== RECORDED INFORMATION ==
-- ==== Sys2Proof/Machine/Switch.lean ====
section
/-!
DEFINITION. Pre-emption: context images (R278), switch-out (R277, R230) and restore (R280), CTXSAVE and CTXLOAD (R290), CKPT and its
rollback (R306), the watchdog (R282), poison (R308), and checkpoint-due events (R303).
-/
namespace Sys2Proof.Machine

/-! ## Where an image lies -/

/-- Pieces of a run of a space under descriptors, page by page; none where an address resolves to nothing. -/
def imgPieces (s : State) (i : ImgAt) (off n : Nat) : List (Option Target × Nat) :=
  if i.phys then [(some (.loc (i.addr + off)), n)]
  else (pagePieces (i.addr + off) n).map fun p => (spaceTarget s i.descs i.core i.home p.1, p.2)

/-- A write of an image transfer (R305): it touches no archive entry. -/
def rawWrite (s : State) (pa : Nat) (b : List Byte) : State :=
  if holdsMemory s pa && holdsMemory s (pa + b.length - 1) then writeBytes (withdrawLines s none pa b.length) pa b else s

/-- Bytes of an image go to their places; those that resolve to no memory of this module are not written. -/
def imgWritePieces (s : State) : List (Option Target × Nat) → List Byte → State
  | [], _ => s
  | (some (.loc pa), n) :: r, b => imgWritePieces (rawWrite s pa (b.take n)) r (b.drop n)
  | (_, n) :: r, b => imgWritePieces s r (b.drop n)

def imgWrite (s : State) (i : ImgAt) (b : List Byte) : State := imgWritePieces s (imgPieces s i 0 b.length) b

/-- Bytes of an image; those that lie at no memory of this module are free (log 6). -/
def imgReadPieces (s : State) : List (Option Target × Nat) → List Byte × State
  | [] => ([], s)
  | (t, n) :: r =>
    let (b, s1) := match t with
      | some (.loc pa) => (readBytes s pa n, s)
      | _ => freeBytes s n
    let (l, s2) := imgReadPieces s1 r
    (b ++ l, s2)

def imgRead (s : State) (i : ImgAt) (off n : Nat) : List Byte × State := imgReadPieces s (imgPieces s i off n)

/-- The image that a member's address pair names. -/
def imageAtOf (s : State) (m : Member) (a : Word64) : ImgAt :=
  { phys := false, addr := a.toNat, descs := ((ctxAt s m.launch m.core).map (·.desc)).getD (Vector.replicate 6 0), core := m.core,
    home := m.home }

/-- An image at a physical address. -/
def physImage (a : Nat) : ImgAt := { phys := true, addr := a, descs := Vector.replicate 6 0, core := 0, home := 0 }

/-- Where an image goes whose place the manual does not say (log 6). -/
def freeImage (s : State) : ImgAt × State :=
  let (n, s1) := drawFree s
  (physImage (Config.freeChoice n % 2 ^ 42 * 64), s1)

/-! ## The image (R278) -/

/-- WAIT of a record (R103, R278). A wait that the table does not list resumes at its slot. -/
def waitCode (w : Wait) : Nat :=
  match w with
  | .step _ => 1
  | .nbr _ _ => 2
  | .barrier _ _ _ => 3
  | .swait _ => 4
  | .park | .drain .park => 5
  | .dqpop _ => 6
  | .frameJoin _ => 7
  | .tjoin => 8
  | .svc _ _ => 9
  | .stopped => 10
  | _ => 0

/-- The layout of DETAIL is left open: a free value where the wait has one (log 6). -/
def waitDetail (w : Wait) (free : Nat) : Nat :=
  match w with
  | .nbr _ _ | .barrier _ _ _ => (Config.freeWord free).toNat % 2 ^ 16
  | _ => 0

/-- The sync word of a SWAIT. -/
def waitAddr (s : State) (w : Wait) : Nat :=
  match w with
  | .swait a => ((tabGet s.accs a).map fun x => x.addr.toNat).getD 0
  | _ => 0

/-- The 320 bytes of a frame (R103). -/
def frameBytes (s : State) (m : Member) (free : Nat) : List Byte :=
  (m.r.g.toList.flatMap fun w => bytesOf 4 w.toNat) ++ (m.r.f.toList.flatMap fun w => bytesOf 4 w.toNat) ++
  bytesOf 4 (m.pc % 2 ^ 32) ++ bytesOf 1 (m.slot % 16) ++ bytesOf 1 m.r.p.toNat ++ bytesOf 1 (waitCode m.wait) ++
  bytesOf 1 (boolNat m.demanded) ++ bytesOf 4 (if m.kind == .grid then (m.done + 1) % 2 ^ 32 else 0) ++ bytesOf 2 m.index ++
  bytesOf 2 (waitDetail m.wait free) ++ bytesOf 6 (m.ptime % 2 ^ 48) ++ bytesOf 2 0 ++ bytesOf 8 (waitAddr s m.wait)

/-- The published slots: face i, slot j at 8i + 4j (R278). -/
def pubBytes (m : Member) : List Byte :=
  (List.range 8).flatMap fun i => bytesOf 4 (m.pub0.toList.getD i 0).toNat ++ bytesOf 4 (m.pub1.toList.getD i 0).toNat

def kindCode : Kind → Nat
  | .grid => 0 | .task => 1 | .tail => 2 | .curator => 3

def isAnnex (m : Member) : Bool := match m.place with | .annex _ => true | _ => false

/-- A record of 512 bytes (R278). -/
def recordOfMember (s : State) (m : Member) (free : Nat) : List Byte :=
  let rel := (m.releaser.bind fun r => (memberAt s r).map (·.index)).getD 0
  frameBytes s m free ++ pubBytes m ++ bytesOf 1 (kindCode m.kind) ++ bytesOf 1 (boolNat m.trapMode + 2 * boolNat (isAnnex m)) ++
  bytesOf 2 0 ++ bytesOf 4 m.rp.toNat ++ bytesOf 4 (if m.trapMode then m.trapRec.toNat else 0) ++
  bytesOf 4 (if m.kind == .tail then m.holdTop.toNat else 0) ++ bytesOf 4 (if m.kind == .tail then rel else 0) ++
  (m.arrivals.toList.flatMap fun w => bytesOf 4 w.toNat) ++ bytesOf 4 m.rd.toNat ++ bytesOf 80 0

== EXERCISE ==
Exact transcription of the records is all that is wanted.

== WRITTEN ANSWER ==
-- ==== Sys2Proof/Machine/Switch.lean ====
section
/-!
DEFINITION. Pre-emption: context images (R278), switch-out (R277, R230) and restore (R280), CTXSAVE and CTXLOAD (R290), CKPT and its
rollback (R306), the watchdog (R282), poison (R308), and checkpoint-due events (R303).
-/
namespace Sys2Proof.Machine

/-! ## Where an image lies -/

/-- Pieces of a run of a space under descriptors, page by page; none where an address resolves to nothing. -/
def imgPieces (s : State) (i : ImgAt) (off n : Nat) : List (Option Target × Nat) :=
  if i.phys then [(some (.loc (i.addr + off)), n)]
  else (pagePieces (i.addr + off) n).map fun p => (spaceTarget s i.descs i.core i.home p.1, p.2)

/-- A write of an image transfer (R305): it touches no archive entry. -/
def rawWrite (s : State) (pa : Nat) (b : List Byte) : State :=
  if holdsMemory s pa && holdsMemory s (pa + b.length - 1) then writeBytes (withdrawLines s none pa b.length) pa b else s

/-- Bytes of an image go to their places; those that resolve to no memory of this module are not written. -/
def imgWritePieces (s : State) : List (Option Target × Nat) → List Byte → State
  | [], _ => s
  | (some (.loc pa), n) :: r, b => imgWritePieces (rawWrite s pa (b.take n)) r (b.drop n)
  | (_, n) :: r, b => imgWritePieces s r (b.drop n)

def imgWrite (s : State) (i : ImgAt) (b : List Byte) : State := imgWritePieces s (imgPieces s i 0 b.length) b

/-- Bytes of an image; those that lie at no memory of this module are free (log 6). -/
def imgReadPieces (s : State) : List (Option Target × Nat) → List Byte × State
  | [] => ([], s)
  | (t, n) :: r =>
    let (b, s1) := match t with
      | some (.loc pa) => (readBytes s pa n, s)
      | _ => freeBytes s n
    let (l, s2) := imgReadPieces s1 r
    (b ++ l, s2)

def imgRead (s : State) (i : ImgAt) (off n : Nat) : List Byte × State := imgReadPieces s (imgPieces s i off n)

/-- The image that a member's address pair names. -/
def imageAtOf (s : State) (m : Member) (a : Word64) : ImgAt :=
  { phys := false, addr := a.toNat, descs := ((ctxAt s m.launch m.core).map (·.desc)).getD (Vector.replicate 6 0), core := m.core,
    home := m.home }

/-- An image at a physical address. -/
def physImage (a : Nat) : ImgAt := { phys := true, addr := a, descs := Vector.replicate 6 0, core := 0, home := 0 }

/-- Where an image goes whose place the manual does not say (log 6). -/
def freeImage (s : State) : ImgAt × State :=
  let (n, s1) := drawFree s
  (physImage (Config.freeChoice n % 2 ^ 42 * 64), s1)

/-! ## The image (R278) -/

/-- WAIT of a record (R103, R278). A wait that the table does not list resumes at its slot. -/
def waitCode (w : Wait) : Nat :=
  match w with
  | .step _ => 1
  | .nbr _ _ => 2
  | .barrier _ _ _ => 3
  | .swait _ => 4
  | .park | .drain .park => 5
  | .dqpop _ => 6
  | .frameJoin _ => 7
  | .tjoin => 8
  | .svc _ _ => 9
  | .stopped => 10
  | _ => 0

/-- The layout of DETAIL is left open: a free value where the wait has one (log 6). -/
def waitDetail (w : Wait) (free : Nat) : Nat :=
  match w with
  | .nbr _ _ | .barrier _ _ _ => (Config.freeWord free).toNat % 2 ^ 16
  | _ => 0

/-- The sync word of a SWAIT. -/
def waitAddr (s : State) (w : Wait) : Nat :=
  match w with
  | .swait a => ((tabGet s.accs a).map fun x => x.addr.toNat).getD 0
  | _ => 0

/-- The 320 bytes of a frame (R103). -/
def frameBytes (s : State) (m : Member) (free : Nat) : List Byte :=
  (m.r.g.toList.flatMap fun w => bytesOf 4 w.toNat) ++ (m.r.f.toList.flatMap fun w => bytesOf 4 w.toNat) ++
  bytesOf 4 (m.pc % 2 ^ 32) ++ bytesOf 1 (m.slot % 16) ++ bytesOf 1 m.r.p.toNat ++ bytesOf 1 (waitCode m.wait) ++
  bytesOf 1 (boolNat m.demanded) ++ bytesOf 4 (if m.kind == .grid then (m.done + 1) % 2 ^ 32 else 0) ++ bytesOf 2 m.index ++
  bytesOf 2 (waitDetail m.wait free) ++ bytesOf 6 (m.ptime % 2 ^ 48) ++ bytesOf 2 0 ++ bytesOf 8 (waitAddr s m.wait)

/-- The published slots: face i, slot j at 8i + 4j (R278). -/
def pubBytes (m : Member) : List Byte :=
  (List.range 8).flatMap fun i => bytesOf 4 (m.pub0.toList.getD i 0).toNat ++ bytesOf 4 (m.pub1.toList.getD i 0).toNat

def kindCode : Kind → Nat
  | .grid => 0 | .task => 1 | .tail => 2 | .curator => 3

def isAnnex (m : Member) : Bool := match m.place with | .annex _ => true | _ => false

/-- A record of 512 bytes (R278). -/
def recordOfMember (s : State) (m : Member) (free : Nat) : List Byte :=
  let rel := (m.releaser.bind fun r => (memberAt s r).map (·.index)).getD 0
  frameBytes s m free ++ pubBytes m ++ bytesOf 1 (kindCode m.kind) ++ bytesOf 1 (boolNat m.trapMode + 2 * boolNat (isAnnex m)) ++
  bytesOf 2 0 ++ bytesOf 4 m.rp.toNat ++ bytesOf 4 (if m.trapMode then m.trapRec.toNat else 0) ++
  bytesOf 4 (if m.kind == .tail then m.holdTop.toNat else 0) ++ bytesOf 4 (if m.kind == .tail then rel else 0) ++
  (m.arrivals.toList.flatMap fun w => bytesOf 4 w.toNat) ++ bytesOf 4 m.rd.toNat ++ bytesOf 80 0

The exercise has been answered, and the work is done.